Hi Alan,
I agree that it's a problem, and a very obvious problem.
I think Toby's former startup
Notion has some of the right ideas, although they're hiding their hand a bit so as to not scare people off right away.
I can't do it. The web is a dead end, screens and GUIs are dead ends. I don't want anything to do with them anymore, I see them the same way that some people might have seen "time-shared teletype terminals" in another era. I made a vow about half a year ago that I would never design anything for a screen again, and while I reneged a bit for the essay, I want to start getting serious next year.
I gave a little speech at the opening ceremonies for the lab two years ago, and said that I didn't want the lab to be a bunch of people sitting around staring at text on their laptop screens. But that's what it is, and it's gotten more and more frustrating. I don't want this to be another Interval Research, where we bring together smart people and nothing happens because they don't have the leverage of a new way of working.
I need to spend 2016 building a spatial computing environment that's good enough for people to throw away their laptops and live and work in it exclusively, and where we can throw out all the layers of cruft and (literally) see and understand the entire system from top to bottom. ************************
I think that the prototypes over the last year have been helpful in giving me a vague idea of what the system might look like. But while the current system is sort of "built in itself", there's a lot of cheating, and it's nowhere good enough for exclusive use, or to compete with laptops. I need to start over, get a team together, and get this right next year.
On Dec 2, 2015, at 5:31 AM, Alan Kay wrote:
Hi Bret
Various members of CDG (especially including you) -- and elsewhere -- occasionally put out "authorings" -- usually as a web page -- that use nice combinations of media: excellent rhetoric employing text, images, animations, interactive objects, and sometimes actual opportunities for "readers" to "understand by writing" to add programmatic explorations of their own.
But there is no real authoring system for potential *writers*. This seems way out of sorts for 2015 given that there are actually more than enough resources in the standard browsers to make a good authoring system. And it's also out of sorts with regard to the "living lab" benefits for CDG. In any past era -- RAND, Engelbart, Parc, etc. -- such a group of talents would band together to make an authoring tool both for research purposes but also one robust enough to be used for day to day work and progress.

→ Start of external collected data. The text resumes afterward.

/-- An increment is taken back from its cell, for one that comes before it in its cycle. -/
def Core.subCell (k : Core) (cell inc : Nat) : Core :=
  { k with cells := SMap.upd 0 k.cells cell (· - BitVec.ofNat 32 inc) }

/-- Place in the order of R218: of a local signal by the signaller's core, strand and stream; of a remote one by its
endpoint; a host's signal comes after both (DESIGN CHOICE, log 69). Deferred increments stand first, at 0. -/
def localKey (p st e : Nat) : Nat := 1 + (p * 8 + st) * 3 + e
def remoteKey (ep : Nat) : Nat := 10000 + ep
def hostKey : Nat := 20000

/-- Increments in the order of R218, with those of the same place in the order of their arrival. -/
def insertInc (d : Inc) : List Inc → List Inc
  | [] => [d]
  | e :: l => if e.key ≤ d.key then e :: insertInc d l else d :: e :: l

/-- Increments deferred in earlier cycles are applied ahead of those that arrive, at most four; the rest are deferred
again (R218). -/
def Core.applyDeferred (k : Core) (now : Nat) : Core :=
  let old := k.deferred.filter fun d => d.cycle < now
  if old.isEmpty then k
  else
    let go := old.take 4
    let rest := (old.drop 4).map fun d => { d with key := 0, cycle := now }
    let k := go.foldl (fun k d => k.addCell d.cell d.inc) k
    { k with
      deferred := rest ++ k.deferred.filter fun d => !(d.cycle < now)
      incCycle := now, incs := go.map fun d => { d with key := 0 }
      ctrs := { k.ctrs with semdefer := k.ctrs.semdefer + BitVec.ofNat 64 rest.length } }

/-- An increment arrives at a core's synchronisation unit: of those of one cycle the first four in the order of R218
are applied, and later ones deferred; where it comes before one that has been applied in this cycle, that one gives way
to it. -/
def Core.takeInc (k : Core) (now cell inc key : Nat) : Core :=
  let d : Inc := { cell := cell, inc := inc, key := key, cycle := now }
  let k := k.applyDeferred now
  let got := if k.incCycle = now then k.incs else []
  if got.length < 4 then { k.addCell cell inc with incCycle := now, incs := insertInc d got }
  else
    let k := { k with ctrs := { k.ctrs with semdefer := k.ctrs.semdefer + 1 } }
    match got.getLast? with
    | some z =>
      if key < z.key then
        let k := (k.subCell z.cell z.inc).addCell cell inc
        { k with incs := insertInc d got.dropLast, deferred := z :: k.deferred }
      else { k with deferred := insertInc d k.deferred }
    | none => k

/-- An increment at a core's synchronisation unit (R218). -/
def State.increment (s : State) (p cell inc key : Nat) : State :=
  s.updCore p fun k => k.takeInc s.now cell inc key

/-- A signal on semaphore `n` of context `c`. -/
def State.signal (s : State) (c n inc key : Nat) : State :=
  match s.pcore c (n / 256) with
  | some p => s.increment p (n % 256) inc key
  | none => s

/-! ### Instruction classes (Tables 6.2 to 6.7, R152, R154) -/

/-- The opcode is assigned to the engine. -/
def opcOk (o : Nat) (e : Eng) : Bool :=
  (0x01 ≤ o && o ≤ 0x0B) ||
  match e with
  | .m => 0x20 ≤ o && o ≤ 0x22
  | .v => 0x40 ≤ o && o ≤ 0x54
  | .x => 0x60 ≤ o && o ≤ 0x64

/-- Illegal by its word alone (R152, R154). -/
def illegalWord (w : Word) (e : Eng) : Bool :=
  let o := Word.opc w
  let m := Word.mod w
  !opcOk o e ||
  (if o ≤ 0x0B then
    m != 0 || (o = 0x06 && (bits (Word.imm w) 0 13 = 0 || 4096 < bits (Word.imm w) 0 13))
  else if o ≤ 0x22 then bits m 0 2 = 3 || 5 ≤ bits m 3 3 || bits m 6 2 != 0
  else if o ≤ 0x54 then
    bits m 0 2 = 3 || bits m 2 6 != 0 || (o = 0x52 && 12 ≤ bits (Word.imm w) 8 4)
  else
    bits m 0 2 = 3 || bits m 5 3 != 0 ||
    (if o = 0x60 then bits m 2 2 = 3 else bits m 2 2 != 0) || (o != 0x63 && bits m 4 1 = 1))

/-- The routine table lists a number for an engine (R168). -/
def Lib.lists (l : Lib) (r : Nat) (e : Eng) : Bool :=
  l.table.any fun w => bits w.toNat 0 16 = r && bits w.toNat (16 + e.num) 1 = 1

/-- Faults found when the stream reaches the instruction, before its wait (R453 step 1). -/
def State.stage1 (s : State) (i : StreamId) (w : Word) : Option Flt :=
  let x := s.stream i
  let vc := (s.ctx i.ctx).grid.length
  let sem (n op : Nat) : List Flt :=
    if n != 0xFFFF && vc ≤ n / 256 then [⟨5, op, n⟩] else []
  let last := x.pc.toNat + bits (Word.imm w) 0 13
  let encl := match x.loops.head? with
    | some l => l.bodyEnd.toNat
    | none => 0xFFFFFFFF
  bestFault
    ((if illegalWord w i.eng then [⟨1, 0xFF, Word.opc w + 256 * Word.mod w⟩] else [])
      ++ (if Word.opc w = 0x0A && !s.lib.lists (bits (Word.imm w) 0 16) i.eng then
            [⟨11, 0xFF, bits (Word.imm w) 0 16⟩] else [])
      ++ sem (Word.wsem w) 4 ++ sem (Word.ssem w) 5
      ++ (if Word.opc w = 0x06 then
            if x.loops.length = 4 then [⟨6, 6, last % 2 ^ 32 + 2 ^ 32 * 0xFFFFFFFF⟩]
            else if !x.loops.isEmpty && encl < last then [⟨6, 6, last % 2 ^ 32 + 2 ^ 32 * encl⟩] else []
          else []))

/-- The code of a stream: the device byte of an instruction's address lies in the HBM partition (R31). -/
def State.codeSpot (s : State) (i : StreamId) (pc : Nat) : Option Spot :=
  let x := s.stream i
  match s.spot i.ctx (x.codeBase.toNat + 16 * pc : Nat) with
  | some p => if p.region = 1 then some p else none
  | none => none

/-- No instruction stands at the PC (R31). -/
def State.noInstr (s : State) (i : StreamId) : Bool :=
  let x := s.stream i
  x.codeLen.toNat ≤ x.pc.toNat || (s.codeSpot i x.pc.toNat).isNone

/-- The core of a stream runs: its clock is not stopped (R427), and it is not being cleared for a switch (R230). -/
def State.coreRuns (s : State) (c vc : Nat) : Bool :=
  match s.pcore c vc with
  | some p =>
    (match (s.core p).power with
      | .ready => true
      | _ => false)
      -- and no switch of its slice is under way (R230)
      && !s.hub.clearing.any fun e => (s.part.sliceCores e.1).contains p
  | none => false

/-- The fetched word of the instruction at the PC. -/
def Stream.cur (x : Stream) : Option Word := (x.queue.find? fun q => q.1 = x.pc).map Prod.snd

/-- The stream reaches the instruction at its PC, once that is fetched and its core runs: the increment of R35, the
first stage of checks, then the wait (R31, R35, R214, R453). Where no instruction stands at the PC the record's
instruction field holds zeros (DESIGN CHOICE, log 43: Table 2.4 names no value). -/
def State.reach (s : State) (i : StreamId) : State :=
  let x := s.stream i
  if !((s.ctx i.ctx).state.isReady && x.state = .running && x.phase = .boundary && !x.held
      && s.coreRuns i.ctx i.vc) then s
  else if s.noInstr i then s.faultAt i 0 true ⟨1, 0xFF, 2 ^ 16⟩
  else match x.cur with
    | none => s
    | some w =>
      let wait := Word.wsem w != 0xFFFF
      let e := if wait then SMap.upd 0 x.e (Word.wreg w) (· + BitVec.ofNat 32 (Word.winc w)) else x.e
      let tgt := SMap.get 0 e (Word.wreg w)
      let s := s.updStream i fun x => { x with e := e }
      match s.stage1 i w with
      | some f => s.faultAt i w true f
      | none =>
        if wait && !released (s.sem i.ctx (Word.wsem w)) tgt then
          s.updStream i fun x =>
            { x with state := .waiting, phase := .waitSem (Word.wsem w) tgt, waitSince := s.now }
        else s.updStream i fun x =>
          { x with phase := .released, syncAt := if wait then some s.now else x.syncAt }

/-- The word of the instruction a stream has reached. -/
def Stream.word (x : Stream) : Word := x.cur.getD 0

/-! ### Loops (R43 to R46) -/

/-- The PC and loop stack after the instruction at `last` (R43): the innermost body that ends there
begins its next iteration, or is left. -/
def advance (last : U32) : List LoopLevel → U32 × List LoopLevel
  | [] => (last + 1, [])
  | l :: r =>
    if l.bodyEnd = last then
      if 1 < l.remaining.toNat then
        (l.bodyStart, { l with remaining := l.remaining - 1, index := l.index + 1 } :: r)
      else advance last r
    else (last + 1, l :: r)

/-- First PC whose word the queue still needs at `pc`: the start of the outermost active body of at most 32
instructions, which is replayed from the queue, or `pc` itself (R31). -/
def keepFrom (loops : List LoopLevel) (pc : U32) : U32 :=
  match loops.reverse.find? fun l => l.bodyEnd.toNat < l.bodyStart.toNat + 32 with
  | some l => l.bodyStart
  | none => pc
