/-- The manifest of a capture, signed (Tables 11.5, 11.6). -/
def State.manifest (s : State) (c : Nat) (k : Capt) (hs : List Shard) : List Byte :=
  let couple := s.twin.mode = 2 && k.cfg.set.partner.isSome
  let flags := 1 + (if couple then 2 else 0) + (if k.cfg.set.gens = 2 then 4 else 0)
  let head := leBytes 4 0x4D594C31 ++ leBytes 2 1 ++ leBytes 2 flags ++ leBytes 8 k.cfg.set.job.toNat
    ++ leBytes 8 k.step.toNat ++ leBytes 2 c ++ leBytes 2 k.state.vcores ++ leBytes 4 hs.length
    ++ leBytes 8 k.fence.toNat ++ leBytes 4 s.fab.fabdev.toNat ++ zeros 4 ++ sha384 s.vault.ckptPub ++ zeros 32
    ++ k.replay
  let ents := hs.flatMap fun h =>
    leBytes 1 h.kind ++ [0] ++ leBytes 2 h.index ++ leBytes 4 (pagesOf h.bytes) ++ leBytes 8 h.bytes
      ++ k.digest h
  let b := head ++ ents
  b ++ ecSigBytes s.vault.ckpt.toNat b

def CkptState.setSlot (k : CkptState) (b : Bool) (x : Slot) : CkptState :=
  if b then { k with slotB := x } else { k with slotA := x }

/-! ### Arming and the fence (R299, R308) -/

/-- A context may take a checkpoint: it has a target, and a couple takes its own on the TWINSIDE = 0 twin. -/
def State.mayCheckpoint (s : State) (c : Nat) : Bool :=
  let x := s.ctx c
  x.cfg.set.target != 0 && !(s.twin.mode = 2 && x.cfg.set.partner.isSome && s.aon.twinside)
    && (x.cfg.set.target != 2 || s.twin.mode = 1 || s.twin.mode = 3)

/-- With one generation, the newest checkpoint must have been drained before its data is overwritten. -/
def CkptState.freeToCopy (k : CkptState) (gens : Nat) : Bool :=
  gens = 2 || match k.newest with
    | none => true
    | some b => (k.slot b).drained

/-- The first byte of a context's area in the twin's buddy region, as an offset in it: after its BSCRATCH units (R296; log
16). -/
def State.buddyBase (s : State) (c : Nat) : Nat := ((s.ctx c).areaBase + (s.ctx c).cfg.set.bscratch) * 2 ^ 36

/-- Units of a context's snapshot area: its place in the twin's buddy region, as far as the region reaches, or its LOCAL
units (R296, R297). -/
def State.areaRoom (s : State) (c : Nat) (buddy : Bool) : Nat :=
  let x := s.ctx c
  if buddy then min x.areaLen (s.twin.peerUnits - (x.areaBase + x.cfg.set.bscratch)) else x.localUnits.length

/-- A lend under way in this context, the donor, moves slice `k` (R317). -/
def Ctx.lends (x : Ctx) (k : Nat) : Bool := x.resize.any fun r => r.was.isSome && r.other.isSome && bits r.mask k 1 = 1

/-- Slices that may be granted: enabled, held by no context, neither withheld nor being cleared, nor on their way from a donor
to its receiver (R58, R334, R377). -/
def State.freeSlices (s : State) : List Nat :=
  s.part.slices.filter fun k =>
    !(s.hub.withheld.contains k) && !(s.hub.clearing.any fun e => e.1 = k)
      && !((List.range 16).any fun c => s.exists_ c && ((s.ctx c).slices.contains k || (s.ctx c).lends k))

/-- What the twin has told of its context `n`. -/
def Twin.peer (w : Twin) (n : Nat) : PeerCtx := w.peerMap.getD n ⟨0xFF, false, 0, 0, 8⟩

/-- The contexts of this device as the twin is told of them: partner, order mode, VCORES, seed and PRIO of each, and the
number of free slices (R256, R294; log 12). -/
def State.coupleRecord (s : State) : List Byte :=
  ((List.range 16).flatMap fun c =>
    let x := s.ctx c
    let p : Nat := if !s.exists_ c then 0xFF else x.cfg.set.partner.getD 0xFE
    leBytes 1 p ++ [if x.cfg.set.arrival then 1 else 0] ++ leBytes 2 x.vcores ++ leBytes 8 x.cfg.set.seed.toNat
      ++ leBytes 1 x.cfg.set.prio) ++ leBytes 1 s.freeSlices.length

/-- A paired device tells its twin of its contexts. -/
def State.tellCouples (s : State) : State := if s.twin.paired then s.hokSend 0x1009 2 s.coupleRecord else s

/-- Hokunuon tells the twin's how many contexts have a checkpoint in copy (R294; log 12). -/
def State.tellCopy (s : State) : State :=
  if s.twin.paired then
    s.hokSend 0x100A 2 (leBytes 1 ((List.range 16).filter fun c => (s.ctx c).ckpt.copying.isSome).length)
  else s

/-- Writes bytes of the snapshot area at an area offset: into the LOCAL units, or over the twin link. -/
def State.areaWrite (s : State) (c : Nat) (buddy : Bool) (o : Nat) (l : List Byte) (bad : List Nat) : State :=
  if buddy then
    let base := s.buddyBase c + o
    let ps := chunksOf 4096 (l.length + 1) l
    s.each (List.range ps.length) fun s k =>
      let m := bitSet ((List.range 64).filter fun g => bad.contains (64 * k + g))
      s.twinSend 0x01 (BitVec.ofNat 64 (base + 4096 * k)) (ps.getD k []) (BitVec.ofNat 64 m) none
  else
    let u := (s.ctx c).localUnits
    s.storeSpots ((List.range l.length).filterMap fun i =>
      let a := o + i
      (u[a >>> 36]?).map fun n =>
        (Place.ddr, { addr := n * 2 ^ 36 + a % 2 ^ 36, val := l.getD i 0, bad := bad.contains (i / 64) }))

/-- The generation whose data a new checkpoint overwrites: slot A uses the first, slot B the second. -/
def genOf (gens : Nat) (slotB : Bool) : Nat := if gens = 2 && slotB then 1 else 0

This is a "smaller" project than a new programming language for "everything" -- it addresses the kind of active media that has already found a nice balance in the world of expressing ideas. It does require a programming language to be invented, and the design could be a nice first pass at a more comprehensive design effort.
To pick two top talents that could be combined to do the main design on one hand and the main implementation on the other, I would offer up the names -- Bret Victor and Alex Warth ... And there are others in CDG who would be good to include as well.
What do you think? (It could also be a good topic for the Jan 9th "advance"!)